Statistics 157: Seminar on Topics in Probability and Statistics. Substantial student participation required. The topics to be covered each semester that the course may be offered will be announced by the middle of the preceding semester; see departmental bulletins. Recent topics include: Bayesian statistics, statistics and finance, random matrix theory, high-dimensional statistics.

Statistics 158: The Design and Analysis of Experiments. An introduction to the design and analysis of experiments. This course covers planning, conducting, and analyzing statistically designed experiments with an emphasis on hands-on experience. Standard designs studied include factorial designs, block designs, latin square designs, and repeated measures designs. Other topics covered include the principles of design, randomization, ANOVA, response surface methodoloy, and computer experiments.


Options Within the Major

Statistics majors pursue many different careers. Some go to graduate programs in Statistics or other mathematical or scientific disciplines, some to MBA programs, some become actuaries, some go into teaching, and some into industry or government.
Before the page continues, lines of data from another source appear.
-- ==== Sys2Proof/Word.lean ====
section
/-!
DEFINITION. The words of the strip/presence block: a byte of the frame (R22), the fields of the command word (R73), the
response word (R72), and the eight selectors of `RDSTAT` by name (R81, R153).
-/

namespace Sys2Proof

/-- One 8-bit intensity channel, one byte of the frame (R22). -/
abbrev Byte := BitVec 8

/-- The field `idx` of the command word (R73). -/
abbrev LedIndex := BitVec 16

/-- A command word `cmd[47:0]` (R73). -/
abbrev CmdWord := BitVec 48

/-- A response word `rsp[23:0]` (R72). -/
abbrev RspWord := BitVec 24

/-- The field `sel` of `RDSTAT`, by the names R81 and R153 give its eight values. -/
inductive Selector
  | state
  | subtick
  | seconds
  | minutes
  | grace
  | pflag
  | csel
  | latched
  deriving DecidableEq, Repr

end Sys2Proof
end

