-- ==== Sys2Proof/Syntax.lean ====
section
/-!
DEFINITION. The ten commands of `CUN-CMD-1` (R78), one constructor per row of spec/opcode_table.json, with the operands
R77 takes from the word.
-/

namespace Sys2Proof

/-- A command of the block (R78). Operands are the fields of R73 and R74, taken from the word unchanged (R77). -/
inductive Instr
  /-- `NOP` (R91). -/
  | nop
  /-- `SET idx, r, g, b` (R93). -/
  | set (idx : LedIndex) (r g b : Byte)
  /-- `SETALL r, g, b` (R94). -/
  | setall (r g b : Byte)
  /-- `CLR idx` (R95). -/
  | clr (idx : LedIndex)
  /-- `CLRALL` (R96). -/
  | clrall
  /-- `FLUSH` (R110). -/
  | flush
  /-- `GET idx` (R97). -/
  | get (idx : LedIndex)
  /-- `SETPRES v` (R151): `v = true` is present. -/
  | setpres (v : Bool)
  /-- `RDSTAT sel` (R153). -/
  | rdstat (sel : Selector)
  /-- `CNEXT` (R170). -/
  | cnext
  deriving DecidableEq, Repr

end Sys2Proof
end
The major has a great deal of flexibility for students to acquire the skills and knowledge to take the next step, through upper-division electives and a mandatory three-course "cluster" outside the department. Many Statistics majors are double and triple majors; quantitative upper-division courses in their other majors are often suitable for the cluster.

Students intending to pursue graduate work in Statistics are encouraged to take Mathematics courses for their cluster.

Students intending to become actuaries can take courses in Economics and Demography, and are encouraged to take Statistics 151A, 152 and 153 for their electives. Some of these count towards "Validation by Educational Experience."

There is a special track for students who intend to become teachers. Such students take four Mathematics courses to prepare them for teaching a broader Mathematics curriculum, and are required to take only two upper-division Statistics elective courses.

Students interested in MBA programs are encouraged to take Business or Economics courses for their cluster, and to take Statistics 151A, 153 and either 152 or 155 as their upper-division electives.